Martes, 03 de Agosto del 2021
Martes, 22 Junio 2021 01:26

Esto no ha terminado

Esto no ha terminado Escrito Por :   Irma Sánchez

Con el manejo político con el que México ha tomado decisiones sobre la pandemia, ya se acumula la muerte de 231 mil 187 personas hasta este lunes, y así las expectativas sobre el problema de salud no resultan favorables ni para las personas, ni para los colectivos de la sociedad, ni para el gobierno.


 

Y es que entre la realidad y dimensión del problema y su manejo político se produce un abismo tan profundo como el de ‘nuestro socavón poblano’.

 

Oficialmente se manejan unos datos y tendencias cautos para no asustar a la población, los cuales distan de los reales.

 

Este manejo, hay que admitir, que no es exclusivo de México.

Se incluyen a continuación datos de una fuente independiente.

theorem State.judgeStart_keeps {s0 s : State} (h : Keeps s0 s) (a c) :
    Keeps s0 (State.judgeStart s a c) := by
  unfold State.judgeStart
  repeat' with_reducible first
    | assumption | apply State.endOp_keeps | split | dsimp only

theorem State.sinceFirst_keeps {s0 s : State} (h : Keeps s0 s) (tag p) :
    Keeps s0 (State.sinceFirst s tag p) := by
  unfold State.sinceFirst
  repeat' with_reducible first
    | intro _ | assumption | apply State.updOp_keeps | split | dsimp only | apply Keeps.record

theorem State.startCcw_keeps {s0 s : State} (h : Keeps s0 s) (tag p c) :
    Keeps s0 (State.startCcw s tag p c) := by
  unfold State.startCcw
  repeat' with_reducible first
    | assumption | apply State.sinceFirst_keeps | apply State.judgeStart_keeps | apply State.openOp_keeps
    | apply State.farStart_keeps | apply State.pumpTable_keeps | apply State.ccwStarted_keeps
    | apply State.endOp_keeps | apply State.setProg_keeps | apply Keeps.ite | split | dsimp only | apply Keeps.record

theorem State.suspend_keeps {s0 s : State} (h : Keeps s0 s) (tag p) :
    Keeps s0 (State.suspend s tag p) := by
  unfold State.suspend
  repeat' with_reducible first
    | assumption | apply State.setProg_keeps | apply State.trace_keeps | apply Keeps.record

theorem State.takeCcw_keeps {s0 s : State} (h : Keeps s0 s) (tag p bs) :
    Keeps s0 (State.takeCcw s tag p bs) := by
  unfold State.takeCcw
  repeat' with_reducible first
    | assumption | apply State.suspend_keeps | apply State.startCcw_keeps | apply State.endCcw_keeps
    | apply State.setProg_keeps | apply Keeps.ite | split | dsimp only | apply Keeps.record

theorem State.takeChained_keeps {s0 s : State} (h : Keeps s0 s) (tag p o bs) :
    Keeps s0 (State.takeChained s tag p o bs) := by
  unfold State.takeChained
  repeat' with_reducible first
    | intro _ | assumption | apply State.farStart_keeps | apply State.endCcw_keeps | apply State.pumpTable_keeps
    | apply State.updOp_keeps | apply State.setProg_keeps | apply Keeps.ite | split | dsimp only | apply Keeps.record

theorem State.reready_keeps {s0 s : State} (h : Keeps s0 s) :
    Keeps s0 (State.reready s) := by
  unfold State.reready
  repeat' with_reducible first
    | assumption | apply Keeps.record

theorem State.ccwTurn_keeps {s0 s : State} (h : Keeps s0 s) (tag) :
    Keeps s0 (State.ccwTurn s tag) := by
  unfold State.ccwTurn
  repeat' with_reducible first
    | assumption | apply State.takeChained_keeps | apply State.takeCcw_keeps | apply State.readCcw_keeps
    | apply State.endCcw_keeps | apply State.setProg_keeps | apply Keeps.ite | split | dsimp only | apply Keeps.record

theorem State.jump_keeps {s0 s : State} (h : Keeps s0 s) (tag) :
    Keeps s0 (State.jump s tag) := by
  unfold State.jump
  repeat' with_reducible first
    | intro _ | assumption | apply State.endCcw_keeps | apply State.ccwStarted_keeps | apply State.updProg_keeps
    | apply State.setProg_keeps | apply Keeps.ite | split | dsimp only | apply Keeps.record

theorem State.chainOn_keeps {s0 s : State} (h : Keeps s0 s) (tag p o) :
    Keeps s0 (State.chainOn s tag p o) := by
  unfold State.chainOn
  repeat' with_reducible first
    | assumption | apply State.notice_keeps | apply State.finalize_keeps | apply State.setProg_keeps
    | apply State.dropReads_keeps | apply Keeps.ite | split | dsimp only | apply Keeps.record

theorem State.localEnd_keeps {s0 s : State} (h : Keeps s0 s) (tag p o status detail) :
    Keeps s0 (State.localEnd s tag p o status detail) := by
  unfold State.localEnd
  repeat' with_reducible first
    | assumption | apply State.chainOn_keeps | apply State.finalize_keeps | apply State.withdraw_keeps
    | apply State.setProg_keeps | apply Keeps.ite | split | dsimp only | apply Keeps.record

theorem State.farEnd_keeps {s0 s : State} (h : Keeps s0 s) (slot o status detail) :
    Keeps s0 (State.farEnd s slot o status detail) := by
  unfold State.farEnd
  repeat' with_reducible first
    | assumption | apply State.withdraw_keeps | apply State.prgRsp_keeps | apply Keeps.ite | split | dsimp only
    | apply Keeps.record

theorem State.opEnd_keeps {s0 s : State} (h : Keeps s0 s) (a) :
    Keeps s0 (State.opEnd s a) := by
  unfold State.opEnd
  repeat' with_reducible first
    | assumption | apply State.farEnd_keeps | apply State.localEnd_keeps | apply Keeps.ite | split | dsimp only

theorem State.opTimeout_keeps {s0 s : State} (h : Keeps s0 s) (tag) :
    Keeps s0 (State.opTimeout s tag) := by
  unfold State.opTimeout
  repeat' with_reducible first
    | assumption | apply State.endProg_keeps | apply Keeps.ite | split | dsimp only

theorem State.wantData_keeps {s0 s : State} (h : Keeps s0 s) (tag) :
    Keeps s0 (State.wantData s tag) := by
  unfold State.wantData
  repeat' with_reducible first
    | assumption | apply State.pumpTable_keeps | apply State.endOp_keeps | apply State.setOp_keeps
    | apply State.hostRead_keeps | apply Keeps.ite | split | dsimp only | apply Keeps.record

theorem State.dataArrives_keeps {s0 s : State} (h : Keeps s0 s) (tag n data pois) :
    Keeps s0 (State.dataArrives s tag n data pois) := by
  unfold State.dataArrives
  repeat' with_reducible first
    | intro _ | assumption | apply State.endOp_keeps | apply State.updOp_keeps | split | dsimp only
    | apply Keeps.record

theorem State.control_keeps {s0 s : State} (h : Keeps s0 s) (a) :
    Keeps s0 (State.control s a) := by
  unfold State.control
  repeat' with_reducible first
    | assumption | apply State.farStart_keeps | apply State.setOp_keeps | apply Keeps.ite | split | dsimp only
    | apply Keeps.record

theorem State.freeBlock_keeps {s0 s : State} (h : Keeps s0 s) :
    Keeps s0 (State.freeBlock s).1 := by
  unfold State.freeBlock
  repeat' with_reducible first
    | intro _ | assumption | apply State.drawFree_keeps | apply Keeps.foldl | apply Keeps.foldl_fst | dsimp only

theorem State.senseBlock_keeps {s0 s : State} (h : Keeps s0 s) (cls idx) :
    Keeps s0 (State.senseBlock s cls idx).1 := by
  unfold State.senseBlock
  repeat' with_reducible first
    | assumption | apply State.freeBlock_keeps | apply Keeps.ite | apply Keeps.fst_ite | split | dsimp only

theorem State.areaShort_keeps {s0 s : State} (h : Keeps s0 s) (a o) :
    Keeps s0 (State.areaShort s a o) := by
  unfold State.areaShort
  repeat' with_reducible first
    | assumption | apply State.pumpTable_keeps | apply State.endOp_keeps | apply Keeps.ite | split

theorem State.sense_keeps {s0 s : State} (h : Keeps s0 s) (a) :
    Keeps s0 (State.sense s a) := by
  unfold State.sense
  repeat' with_reducible first
    | assumption | apply State.areaShort_keeps | apply State.senseBlock_keeps | apply State.farStart_keeps
    | apply State.deliver_keeps | apply State.endOp_keeps | apply Keeps.ite | apply Keeps.fst_ite | split | dsimp only

theorem State.waitEvent_keeps {s0 s : State} (h : Keeps s0 s) (a) :
    Keeps s0 (State.waitEvent s a) := by
  unfold State.waitEvent
  repeat' with_reducible first
    | assumption | apply State.farStart_keeps | apply State.endOp_keeps | apply Keeps.ite | split | dsimp only

theorem State.timerExpiry_keeps {s0 s : State} (h : Keeps s0 s) (a) :
    Keeps s0 (State.timerExpiry s a) := by
  unfold State.timerExpiry
  repeat' with_reducible first
    | assumption | apply State.endOp_keeps | apply Keeps.ite | split | dsimp only

theorem State.mark_keeps {s0 s : State} (h : Keeps s0 s) (tag) :
    Keeps s0 (State.mark s tag) := by
  unfold State.mark
  repeat' with_reducible first
    | assumption | apply State.endOp_keeps | apply State.setOp_keeps | apply State.tracePush_keeps | apply Keeps.ite
    | apply Keeps.fst_ite | split | dsimp only | apply Keeps.record

/-! ### Pins -/

theorem State.pinRaise_keeps {s0 s : State} (h : Keeps s0 s) (n bit) :
    Keeps s0 (State.pinRaise s n bit) := by
  unfold State.pinRaise
  repeat' with_reducible first
    | assumption | apply State.raise_keeps | apply State.put_keeps

theorem State.parkNow_keeps {s0 s : State} (h : Keeps s0 s) (n) :
    Keeps s0 (State.parkNow s n) := by
  unfold State.parkNow
  repeat' with_reducible first
    | assumption | apply Keeps.ite | split | dsimp only | apply Keeps.record

theorem State.gpioSeen_keeps {s0 s : State} (h : Keeps s0 s) (pin old) :
    Keeps s0 (State.gpioSeen s pin old) := by
  unfold State.gpioSeen
  repeat' with_reducible first
    | assumption | apply State.portEvent_keeps | apply Keeps.ite | split | dsimp only

theorem State.pinSwitch_keeps {s0 s : State} (h : Keeps s0 s) (n sel) :
    Keeps s0 (State.pinSwitch s n sel) := by
  unfold State.pinSwitch
  repeat' with_reducible first
    | assumption | apply State.gpioSeen_keeps | apply State.parkNow_keeps | apply State.put_keeps | apply Keeps.ite
    | split | dsimp only

theorem State.pinParkField_keeps {s0 s : State} (h : Keeps s0 s) (n) :
    Keeps s0 (State.pinParkField s n) := by
  unfold State.pinParkField
  repeat' with_reducible first
    | assumption | apply State.parkNow_keeps | apply Keeps.ite | split

theorem State.pinWrite_keeps {s0 s : State} (h : Keeps s0 s) (n mid v) :
    Keeps s0 (State.pinWrite s n mid v) := by
  unfold State.pinWrite
  repeat' with_reducible first
    | assumption | apply State.pinParkField_keeps | apply State.pinSwitch_keeps | apply State.pinRaise_keeps
    | apply State.writeOthers_keeps | apply Keeps.ite | split | dsimp only

theorem State.lxbIrqHigh_keeps {s0 s : State} (h : Keeps s0 s) (n) :
    Keeps s0 (State.lxbIrqHigh s n) := by
  unfold State.lxbIrqHigh
  repeat' with_reducible first
    | intro _ | assumption | apply State.endOps_keeps

theorem State.pinAttach_keeps {s0 s : State} (h : Keeps s0 s) (n sel) :
    Keeps s0 (State.pinAttach s n sel) := by
  unfold State.pinAttach
  repeat' with_reducible first
    | assumption | apply State.lxbIrqHigh_keeps | apply State.gpioSeen_keeps | apply State.ctsSeen_keeps
    | apply State.put_keeps | apply Keeps.ite | split | dsimp only | apply Keeps.record

theorem State.pinSettled_keeps {s0 s : State} (h : Keeps s0 s) (n) :
    Keeps s0 (State.pinSettled s n) := by
  unfold State.pinSettled
  repeat' with_reducible first
    | assumption | apply State.pinAttach_keeps | apply State.put_keeps | apply Keeps.ite | split | dsimp only

theorem State.pinCtlWrite_keeps {s0 s : State} (h : Keeps s0 s) (mid v) :
    Keeps s0 (State.pinCtlWrite s mid v) := by
  unfold State.pinCtlWrite
  repeat' with_reducible first
    | assumption | apply State.writeFlds_keeps

theorem State.pinsStop_keeps {s0 s : State} (h : Keeps s0 s) :
    Keeps s0 (State.pinsStop s) := by
  unfold State.pinsStop
  repeat' with_reducible first
    | intro _ | assumption | apply State.gpioSeen_keeps | apply State.parkNow_keeps | apply State.put_keeps
    | apply Keeps.ite | apply Keeps.foldl | split | dsimp only

theorem State.pinsResume_keeps {s0 s : State} (h : Keeps s0 s) :
    Keeps s0 (State.pinsResume s) := by
  unfold State.pinsResume
  repeat' with_reducible first
    | intro _ | assumption | apply State.put_keeps | apply Keeps.ite | apply Keeps.foldl | split | dsimp only

theorem State.pinsRelease_keeps {s0 s : State} (h : Keeps s0 s) :
    Keeps s0 (State.pinsRelease s) := by
  unfold State.pinsRelease
  repeat' with_reducible first
    | intro _ | assumption | apply State.parkNow_keeps | apply State.put_keeps | apply Keeps.ite | apply Keeps.foldl
    | split | dsimp only

theorem State.gpioEdge_keeps {s0 s : State} (h : Keeps s0 s) (pin level) :
    Keeps s0 (State.gpioEdge s pin level) := by
  unfold State.gpioEdge
  repeat' with_reducible first
    | assumption | apply State.gpioSeen_keeps | apply Keeps.ite | split | apply Keeps.record

theorem State.gpioDrive_keeps {s0 s : State} (h : Keeps s0 s) (pin level) :
    Keeps s0 (State.gpioDrive s pin level) := by
  unfold State.gpioDrive
  repeat' with_reducible first
    | assumption | apply State.gpioEdge_keeps | apply Keeps.record

/-! ### Transfers -/

theorem State.grantWrite_keeps {s0 s : State} (h : Keeps s0 s) (slot) :
    Keeps s0 (State.grantWrite s slot) := by
  unfold State.grantWrite
  repeat' with_reducible first
    | assumption | apply State.prgRsp_keeps | apply State.setOp_keeps | apply Keeps.ite | split | dsimp only
    | apply Keeps.record

theorem State.renewCredit_keeps {s0 s : State} (h : Keeps s0 s) (tag) :
    Keeps s0 (State.renewCredit s tag) := by
  unfold State.renewCredit
  repeat' with_reducible first
    | assumption | apply State.pumpTable_keeps | apply State.cancelFar_keeps | apply State.prgReq_keeps
    | apply State.endOp_keeps | apply State.setOp_keeps | apply Keeps.ite | split | dsimp only | apply Keeps.record

theorem State.readyPacket_keeps {s0 s : State} (h : Keeps s0 s) (a o record size) :
    Keeps s0 (State.readyPacket s a o record size) := by
  unfold State.readyPacket
  repeat' with_reducible first
    | assumption | apply State.setOp_keeps | apply Keeps.record

theorem State.handPacket_keeps {s0 s : State} (h : Keeps s0 s) (a q cls idx) :
    Keeps s0 (State.handPacket s a q cls idx) := by
  unfold State.handPacket
  repeat' with_reducible first
    | intro _ | assumption | apply State.portKick_keeps | apply State.useOp_keeps | apply State.updOp_keeps
    | apply State.qRelease_keeps | apply State.qCommit_keeps | apply Keeps.ite | apply Keeps.fst_ite | split
    | dsimp only | apply Keeps.record

theorem State.pushPacket_keeps {s0 s : State} (h : Keeps s0 s) (a cls idx) :
    Keeps s0 (State.pushPacket s a cls idx) := by
  unfold State.pushPacket
  repeat' with_reducible first
    | intro _ | assumption | apply State.handPacket_keeps | apply State.updOp_keeps | apply State.qPushCredit_keeps
    | apply State.qClaim_keeps | apply State.qUpset_keeps | apply Keeps.ite | apply Keeps.fst_ite | split | dsimp only
    | apply Keeps.record

theorem State.moreData_keeps {s0 s : State} (h : Keeps s0 s) (a) :
    Keeps s0 (State.moreData s a) := by
  unfold State.moreData
  repeat' with_reducible first
    | assumption | apply State.grantWrite_keeps | apply State.wantData_keeps | apply Keeps.ite | split

theorem State.writeRecords_keeps {s0 s : State} (h : Keeps s0 s) (a o cls idx) :
    Keeps s0 (State.writeRecords s a o cls idx) := by
  unfold State.writeRecords
  repeat' with_reducible first
    | assumption | apply State.moreData_keeps | apply State.pushPacket_keeps | apply State.readyPacket_keeps
    | apply State.endOp_keeps | apply State.setOp_keeps | apply Keeps.ite | apply Keeps.fst_ite | split | dsimp only
    | apply Keeps.record

theorem State.writeBytes_keeps {s0 s : State} (h : Keeps s0 s) (a o cls idx) :
    Keeps s0 (State.writeBytes s a o cls idx) := by
  unfold State.writeBytes
  repeat' with_reducible first
    | assumption | apply State.moreData_keeps | apply State.pushPacket_keeps | apply State.readyPacket_keeps
    | apply State.endOp_keeps | apply State.setOp_keeps | apply Keeps.ite | split | dsimp only | apply Keeps.record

En todo el mundo la población quiere y urge a regresar a la normalidad ante los estragos económicos por la paralización de más de un año que ha traído consigo serios problemas económicos, que repercuten y ya pesan en los terrenos social, político, de la educación, y la salud.

 

El riesgo del manejo político es que la sociedad ‘se va con la finta’ y comete muchas imprudencias, desde lo elemental como olvidarse del cubrebocas, amontonarse para hacer fiesta luego de un año de alejamiento y del gel y el lavado de manos, porque la gente ya compra, vende y come de todo lo que encuentra a su alcance en la vía pública.

 

El manejo político incluyó el regreso a clases que provocó el rebote de los escolares a sus domicilios, ante el latente riesgo de contagios que alienten la temida tercera ola a la que todos le tienen miedo.

 

Aquí en Puebla, las decisiones del gobernador Luis Miguel Barbosa han permitido desacelerar el ritmo de contagios, producto de un trabajo congruente fincado en diagnósticos reales por encima de la ficción política.

 

Las decisiones no han sido fáciles.

 

Las presiones han abundado.

 

Pero la sensatez y la congruencia para definir las acciones han permitido llevar por mejor rumbo a Puebla y a los poblanos.

 

Hoy corresponde a los poblanos acatar y cooperar para ir por camino seguro y con mejores resultados, asumiendo que la recuperación será más lenta, pero segura.

 

Se trata de dar el último jalón a un problema controlable sumando voluntad y convicción de que las decisiones están bien tomadas, y que lo que viene, conviene.

 

Sólo así se blinda el riesgo de una tercera ola y de un ‘contagio en rebaño’.